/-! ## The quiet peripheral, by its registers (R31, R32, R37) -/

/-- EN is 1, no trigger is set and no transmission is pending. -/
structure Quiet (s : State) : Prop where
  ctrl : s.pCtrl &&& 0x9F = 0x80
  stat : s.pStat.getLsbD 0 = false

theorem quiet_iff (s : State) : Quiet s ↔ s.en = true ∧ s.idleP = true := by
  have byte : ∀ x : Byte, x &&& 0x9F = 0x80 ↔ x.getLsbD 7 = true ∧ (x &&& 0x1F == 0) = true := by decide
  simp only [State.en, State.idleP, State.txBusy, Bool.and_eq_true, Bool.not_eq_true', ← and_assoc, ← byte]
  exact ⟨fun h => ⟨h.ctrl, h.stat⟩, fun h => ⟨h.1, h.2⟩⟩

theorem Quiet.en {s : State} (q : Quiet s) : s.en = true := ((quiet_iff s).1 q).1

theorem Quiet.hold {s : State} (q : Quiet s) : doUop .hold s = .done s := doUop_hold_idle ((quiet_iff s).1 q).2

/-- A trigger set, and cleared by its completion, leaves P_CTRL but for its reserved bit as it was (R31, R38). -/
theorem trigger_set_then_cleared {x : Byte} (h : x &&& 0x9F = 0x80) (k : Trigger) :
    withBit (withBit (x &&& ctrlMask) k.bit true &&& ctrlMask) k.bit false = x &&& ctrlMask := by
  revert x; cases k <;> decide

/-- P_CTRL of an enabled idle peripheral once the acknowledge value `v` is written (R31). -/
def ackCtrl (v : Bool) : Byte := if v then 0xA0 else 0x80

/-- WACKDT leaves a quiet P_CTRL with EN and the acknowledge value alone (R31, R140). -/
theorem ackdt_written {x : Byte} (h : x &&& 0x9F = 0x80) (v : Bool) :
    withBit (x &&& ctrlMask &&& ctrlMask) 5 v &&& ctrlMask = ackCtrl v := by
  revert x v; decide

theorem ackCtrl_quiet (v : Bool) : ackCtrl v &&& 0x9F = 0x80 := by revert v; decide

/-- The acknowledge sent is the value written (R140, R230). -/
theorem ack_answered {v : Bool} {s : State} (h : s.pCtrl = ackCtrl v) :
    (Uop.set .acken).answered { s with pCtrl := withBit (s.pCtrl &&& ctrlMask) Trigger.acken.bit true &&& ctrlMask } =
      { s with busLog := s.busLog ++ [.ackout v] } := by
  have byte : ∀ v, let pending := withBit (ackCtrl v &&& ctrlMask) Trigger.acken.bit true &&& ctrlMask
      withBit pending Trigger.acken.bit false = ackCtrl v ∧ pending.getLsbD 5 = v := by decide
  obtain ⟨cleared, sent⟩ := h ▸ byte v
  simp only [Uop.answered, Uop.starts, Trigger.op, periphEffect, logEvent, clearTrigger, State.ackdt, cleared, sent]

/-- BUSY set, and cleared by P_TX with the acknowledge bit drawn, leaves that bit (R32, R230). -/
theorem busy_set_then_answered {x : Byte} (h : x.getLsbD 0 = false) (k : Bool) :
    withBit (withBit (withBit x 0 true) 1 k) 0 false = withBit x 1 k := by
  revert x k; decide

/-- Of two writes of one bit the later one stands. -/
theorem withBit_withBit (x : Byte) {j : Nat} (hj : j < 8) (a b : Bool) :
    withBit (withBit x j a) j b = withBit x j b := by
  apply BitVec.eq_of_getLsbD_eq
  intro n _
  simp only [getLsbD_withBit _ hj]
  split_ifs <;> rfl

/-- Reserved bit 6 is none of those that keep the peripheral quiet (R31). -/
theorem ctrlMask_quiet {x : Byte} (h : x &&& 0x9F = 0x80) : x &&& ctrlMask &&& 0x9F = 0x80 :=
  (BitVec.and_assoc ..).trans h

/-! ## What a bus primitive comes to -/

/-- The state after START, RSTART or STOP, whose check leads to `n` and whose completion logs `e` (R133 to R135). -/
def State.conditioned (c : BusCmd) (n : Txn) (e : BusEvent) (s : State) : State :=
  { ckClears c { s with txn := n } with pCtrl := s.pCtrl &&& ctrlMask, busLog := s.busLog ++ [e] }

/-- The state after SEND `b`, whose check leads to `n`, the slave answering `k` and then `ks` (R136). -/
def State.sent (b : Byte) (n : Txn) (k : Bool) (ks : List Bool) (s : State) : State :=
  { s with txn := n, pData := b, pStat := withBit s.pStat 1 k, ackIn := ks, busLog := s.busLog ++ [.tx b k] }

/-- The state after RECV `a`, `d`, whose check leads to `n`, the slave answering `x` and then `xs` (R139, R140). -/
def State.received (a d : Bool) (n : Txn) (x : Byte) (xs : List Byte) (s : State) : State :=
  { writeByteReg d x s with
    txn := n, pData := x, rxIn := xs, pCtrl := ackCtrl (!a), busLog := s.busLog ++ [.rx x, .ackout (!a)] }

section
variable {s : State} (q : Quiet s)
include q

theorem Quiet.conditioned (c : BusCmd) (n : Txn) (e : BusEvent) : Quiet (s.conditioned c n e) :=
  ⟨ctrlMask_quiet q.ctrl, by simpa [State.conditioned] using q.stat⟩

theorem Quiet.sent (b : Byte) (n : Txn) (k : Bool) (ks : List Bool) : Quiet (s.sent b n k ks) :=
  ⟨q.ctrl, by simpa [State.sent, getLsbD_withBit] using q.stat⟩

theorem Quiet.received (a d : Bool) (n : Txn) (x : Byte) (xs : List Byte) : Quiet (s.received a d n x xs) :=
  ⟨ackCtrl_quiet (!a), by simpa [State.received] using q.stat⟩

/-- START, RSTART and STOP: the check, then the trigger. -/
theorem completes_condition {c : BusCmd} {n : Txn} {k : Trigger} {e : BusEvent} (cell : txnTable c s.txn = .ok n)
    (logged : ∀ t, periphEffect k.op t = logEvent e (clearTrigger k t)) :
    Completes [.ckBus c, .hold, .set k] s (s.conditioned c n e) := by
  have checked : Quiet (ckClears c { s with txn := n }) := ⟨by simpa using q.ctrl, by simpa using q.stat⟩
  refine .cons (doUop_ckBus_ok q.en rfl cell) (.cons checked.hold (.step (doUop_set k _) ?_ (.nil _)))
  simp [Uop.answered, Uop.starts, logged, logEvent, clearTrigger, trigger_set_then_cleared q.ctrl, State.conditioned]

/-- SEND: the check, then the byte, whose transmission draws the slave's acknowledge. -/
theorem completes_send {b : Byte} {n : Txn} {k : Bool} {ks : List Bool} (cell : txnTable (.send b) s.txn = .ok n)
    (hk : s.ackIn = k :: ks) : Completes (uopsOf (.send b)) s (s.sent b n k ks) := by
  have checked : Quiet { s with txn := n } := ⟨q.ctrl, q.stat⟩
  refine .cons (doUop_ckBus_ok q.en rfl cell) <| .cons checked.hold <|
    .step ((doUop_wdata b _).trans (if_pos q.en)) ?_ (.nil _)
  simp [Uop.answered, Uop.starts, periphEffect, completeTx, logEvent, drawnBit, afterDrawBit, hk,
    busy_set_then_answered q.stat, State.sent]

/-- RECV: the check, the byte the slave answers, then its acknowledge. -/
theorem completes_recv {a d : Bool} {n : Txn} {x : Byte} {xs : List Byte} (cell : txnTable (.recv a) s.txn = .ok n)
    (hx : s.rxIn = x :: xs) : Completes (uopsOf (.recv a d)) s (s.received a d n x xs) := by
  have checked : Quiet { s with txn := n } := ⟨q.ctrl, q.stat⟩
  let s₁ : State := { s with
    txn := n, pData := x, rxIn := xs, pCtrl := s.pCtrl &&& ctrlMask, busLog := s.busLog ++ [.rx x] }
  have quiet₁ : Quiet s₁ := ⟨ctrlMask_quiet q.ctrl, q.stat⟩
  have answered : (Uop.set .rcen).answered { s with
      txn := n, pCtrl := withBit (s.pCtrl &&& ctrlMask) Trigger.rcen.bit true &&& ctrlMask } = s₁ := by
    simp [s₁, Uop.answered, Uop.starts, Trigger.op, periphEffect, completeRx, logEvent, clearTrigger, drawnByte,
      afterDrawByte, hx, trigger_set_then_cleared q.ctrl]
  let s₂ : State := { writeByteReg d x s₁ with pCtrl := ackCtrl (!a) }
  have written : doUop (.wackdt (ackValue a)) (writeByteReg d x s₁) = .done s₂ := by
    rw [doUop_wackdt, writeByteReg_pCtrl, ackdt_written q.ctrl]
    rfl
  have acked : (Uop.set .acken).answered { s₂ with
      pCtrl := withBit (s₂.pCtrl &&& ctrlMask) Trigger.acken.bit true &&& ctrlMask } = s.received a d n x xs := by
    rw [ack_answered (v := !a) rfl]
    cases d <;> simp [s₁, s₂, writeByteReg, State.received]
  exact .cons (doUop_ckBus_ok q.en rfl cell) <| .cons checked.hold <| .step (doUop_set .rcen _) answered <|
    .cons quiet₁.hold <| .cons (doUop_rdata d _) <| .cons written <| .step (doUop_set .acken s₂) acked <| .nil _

# # # #

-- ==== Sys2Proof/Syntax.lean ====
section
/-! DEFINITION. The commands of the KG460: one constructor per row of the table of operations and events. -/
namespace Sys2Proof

# # # #

*DIRECTIONS:*
Lines that contain "whose" are the result; find them in the entries above and copy each one.

*ANSWER TO THE EXERCISE:*
/-- The state after START, RSTART or STOP, whose check leads to `n` and whose completion logs `e` (R133 to R135). -/
/-- The state after SEND `b`, whose check leads to `n`, the slave answering `k` and then `ks` (R136). -/
/-- The state after RECV `a`, `d`, whose check leads to `n`, the slave answering `x` and then `xs` (R139, R140). -/
/-- SEND: the check, then the byte, whose transmission draws the slave's acknowledge. -/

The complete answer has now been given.